When the editor of the Journal of Economic Perspectives writes “Mysteries of Modern Inflation”:
The theory of inflation that I learned long ago suggested that inflation should creep up when an economy is running near full employment, but will come back down during a recession. However, for almost two decades now, the rate of core inflation (that is, inflation not counting the volatile movements in oil and food prices) has stayed low and hasn’t budged by very much.
At one level, low and stable is clearly good news. But at another level, it raises a question of whether we really understand the causes of inflation. And if we don’t understand it, how much confidence can we have that it will remain low and stable.

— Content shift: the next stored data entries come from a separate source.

-- ==== Sys2Proof/Tests/Slice0.lean ====
section
/-! SUPPORT. Tests of the model against figures the manual works out, and for each statement with hypotheses a state and
operands that meet them. No test proves a statement. -/

open Sys2Proof Sys2Proof.Machine

namespace Sys2Proof.Tests

-- One theorem at a time: each is evaluated by the kernel.
set_option Elab.async false

/-! ## States the tests start from -/

/-- The Configuration Record of the worked cases: capture, replay and auto-trim on, else the defaults (03, 04). -/
def config : ConfigRecord := ⟨true, true, 2000, 30, 24, true, 0⟩

/-- Local time 1 s, PT 96,000, the receiver Locked, the Sensor Link up, the PT unit at its end. -/
def inState (part : PartState) : State :=
  { State.reset with
    localTime := 1000000
    clock := ⟨96000, part, .none, none, 999990⟩
    tables := { State.reset.tables with config := config }
    sensor := ⟨true, 0, 0, some 1005000⟩
    link := { State.reset.link with rx := .locked, lastStatus := some 1000000 } }

def running : State := inState .running
def held : State := inState .held
def stopped : State := inState .stopped
def unconfigured : State := inState .unconfigured
def faulted : State := { inState .faulted with rail := { State.reset.rail with state := .faulted } }

/-- The state a command leaves. -/
def after (c : Instr) (s : State) : State :=
  match exec c s with
  | .next t => t
  | _ => s

def later (us : Nat) (s : State) : State := { s with localTime := s.localTime + us }
def atPt (pt : PT) (s : State) : State := { s with clock := { s.clock with pt := pt } }

/-- Sixteen pending Responses. -/
def full (s : State) : State :=
  { s with link := { s.link with responses := List.replicate 16 ⟨0x18, 0, .done, .clock 0⟩ } }

/-- Fifteen pending Responses: one more is taken. -/
def nearlyFull (s : State) : State :=
  { s with link := { s.link with responses := List.replicate 15 ⟨0x18, 0, .done, .clock 0⟩ } }

/-- A Note-On: note, speed in mm/s, target, event. -/
def noteOnBytes (note speed : Nat) (target : PT) (event : Nat) : List Byte :=
  put8 note ++ put16 speed ++ put32 target.toNat ++ put16 event

/-- A Note-Off: note, target. -/
def noteOffBytes (note : Nat) (target : PT) : List Byte := put8 note ++ put32 target.toNat

/-- A Pedal Target: pedal, position, target. -/
def pedalBytesOf (pedal : Nat) (target : PT) (position : Nat) : List Byte :=
  put8 pedal ++ put32 target.toNat ++ put16 position

/-! ## WellFormed: one ill-formed command for each check -/

theorem test_refuses_long_payload : wellFormed (.noteOn 0 (List.replicate 125 0)) = false := by decide +kernel
theorem test_accepts_longest_payload : wellFormed (.noteOn 0 (List.replicate 124 0)) = true := by decide +kernel
theorem test_refuses_known_kind_as_unknown : wellFormed (.unknown 0x18 0 []) = false := by decide +kernel
theorem test_refuses_good_frame_as_crc_error : wellFormed (.crcError (encodeFrame ⟨0x18, 1,
    []⟩)) = false := by decide +kernel
theorem test_refuses_good_frame_as_framing_error :
    wellFormed (.framingError (encodeFrame ⟨0x18, 1, []⟩)) = false := by decide +kernel
theorem test_refuses_note_0 : wellFormed (.keyTrip 0 .k1 .down 0 5) = false := by decide +kernel
theorem test_refuses_note_89 : wellFormed (.hammerTrip 89 .g1 0 5) = false := by decide +kernel
theorem test_refuses_ack_as_unexpected : wellFormed (.railUnexpectedFrame 0x70 0 []) = false := by
  decide +kernel
theorem test_refuses_good_frame_as_bad :
    wellFormed (.sensorBadFrame (encodeFrame ⟨0x50, 1, []⟩)) = false ∧
      wellFormed (.railBadFrame (encodeFrame ⟨0x70, 1, []⟩)) = false := by decide +kernel
theorem test_refuses_valid_content_as_discarded : wellFormed (.discardedSensorFrame 0x50 1 []) = false := by
  decide +kernel

/-! ## The envelope (10) -/

/-- R172: the Check over the ASCII digits 1 to 9. -/
theorem test_crc : crc16 [0x31, 0x32, 0x33, 0x34, 0x35, 0x36, 0x37, 0x38, 0x39] = 0x29B1 := by decide +kernel

/-- 10, the receiver from power-on, last row: Length 200 is over the limit of 124. -/
theorem test_length_200 : judge [0xA7, 0x3C, 0x18, 200, 0] = .overLength := by decide +kernel

/-- No row of the table gives bits. -/
theorem test_decode_none : decodeTableWord 8 0 = none := by decide +kernel

/-! ## Arithmetic: the worked cases of 03 -/

/-- Key 40's record in 03, Worked cases. -/
def key40 : CalRecord := { defaultCal with levelOffset := 12, ceiling := 960, leadTrim := -350 }

/-- Level, T1, U, Clamped and Ceiling of a strike on key 40. -/
def figures (speed : Nat) : Nat × Nat × Nat × Bool × Bool :=
  let st := computeStrike key40 39 40 speed 1000000 311
  (st.level, st.lead, ptUnits st.lead, st.clamped, st.ceiling)

theorem test_strike_1800 : figures 1800 = (499, 17350, 1735, false, false) := by decide +kernel
theorem test_strike_30 : figures 30 = (192, 41650, 4165, true, false) := by decide +kernel
theorem test_strike_200 : figures 200 = (192, 41650, 4165, false, false) := by decide +kernel
theorem test_strike_501 : figures 501 = (272, 30633, 3063, false, false) := by decide +kernel
theorem test_strike_5400 : figures 5400 = (960, 11379, 1138, false, true) := by decide +kernel
theorem test_strike_6000 : figures 6000 = (960, 11250, 1125, true, true) := by decide +kernel
theorem test_planned : (computeStrike key40 39 40 1800 1000000 311).planned = 998265 := by decide +kernel

/-- R41: half-way between 31,000 and 30,965 is 30,982.5, rounded to 30,983. -/
theorem test_half_rounds_up : roundDiv (2 * 30982 + 1) 2 = 30983 ∧ roundDiv (-151) 2 = -75 := by decide +kernel
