-- ==== Sys2Proof/Syntax.lean ====
section
/-! DEFINITION. Sys2Proof/Syntax.lean: the commands the block takes from outside, and their operands. A command is a
register access, a doorbell, an operation of a fetched descriptor, or an event at the block's edge or inside it. What the
outside world supplies (octets read from host memory, a received frame, a sensor reading, the verdict of a signature
check) is an operand. -/
namespace Sys2Proof

/-- Who makes a register access: the host or module firmware (R18, R283, R523, R557). -/
inductive Side where
  | host
  | firmware
  deriving DecidableEq, Repr

/-- What a read of a data buffer in host memory gives: its octets, or a failure (R62). -/
inductive HostRead where
  | ok (bytes : List Byte)
  | failed
  deriving DecidableEq, Repr

/-- A descriptor as it is read (R248): its 64 octets; the word of it that fails parity in the fetch queue; and the word of its
final completion that fails parity in the post queue. -/
structure FetchDesc where
  octets : List Byte
  bad : Option Nat
  postBad : Option Nat
  deriving DecidableEq, Repr

/-- What a read of descriptors gives, or a failure (R62). -/
inductive FetchRead where
  | ok (descs : List FetchDesc)
  | failed
  deriving DecidableEq, Repr

/-- The resets of the PCIe function (R63). -/
inductive PcieReset where
  | flr
  | hotReset
  | linkDown
  | perstN
  deriving DecidableEq, Repr

/-- An input that a core reads through the journal gate (R463). -/
structure GateInput where
  core : Nat
  kind : Nat
  source : Nat
  payload : List Byte
  /-- in a replay: the digest of the replayed commands equals the capture's (R467) -/
  digestOk : Bool
  deriving DecidableEq, Repr

/-- The checks that REPLAY_ARM makes on an export (R466). -/
structure ExportCheck where
  sigOk : Bool
  measOk : Bool
  /-- the entries behind the export's header, whose layout R466 does not state -/
  entries : List (List Byte)
  deriving DecidableEq, Repr

/-- DEST of an envelope (R383). -/
inductive Dest where
  | device (id : Nat)
  | segment (id : Nat)
  deriving DecidableEq, Repr

/-- An envelope as its COSE and CBOR parse (R383): whether they are well formed, the header's verdict, and the payload's
keys. -/
structure Envelope where
  wellFormed : Bool
  /-- alg is ES256 and no critical header is foreign -/
  algOk : Bool
  kid : Nat
  dest : Dest
  ctr : Nat
  notAfter : Option Nat
  op : Nat
  target : Nat
  param : BitVec 256
  data : List Byte
  launchTime : Option Nat
  /-- for an owner-key operation: the proof of its data verifies under the new key (R389) -/
  proofOk : Bool
  deriving DecidableEq, Repr

/-- The shed's verdicts on a bundle (R434). -/
structure BundleCheck where
  vsigOk : Bool
  osigOk : Bool
  deriving DecidableEq, Repr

Something must be very wrong in the Kingdom of Denmark.
Just a few years ago, we had the “reverse mystery” or the mystery of the missing disinflation:
What’s at stake: The missing disinflation – or even deflation – in the Great Recession has generated a large literature, which proposes a set of possible tweaks to the traditional Phillips curve.
The fact is that for more than 20 years, since 1994, core PCE inflation has averaged 1.7%. In the last seven years, the average has been 1.6%! Headline inflation, jostled by supply shocks, has averaged 1.8% and 1.5%, respectively.
In the past, no one cared that inflation was below 2%, simply because there was no specified numerical target. Now, with inflation remaining below the specified 2% target, it´s a “mystery”, with the Fed risking losing credibility.
The chart illustrates.
Before and after 2006, inflation has remained indistinguishable. Before and after 2006, nominal spending (NGDP) growth has, excluding 2008-09, remained stable, but at a lower level after 2010. That explains inflation remaining stable.
The “victim” of the lower stable NGDP growth has been the growth of real output, which has dropped from an average of 3.4% in 1994-05, to 2.1% since 2010.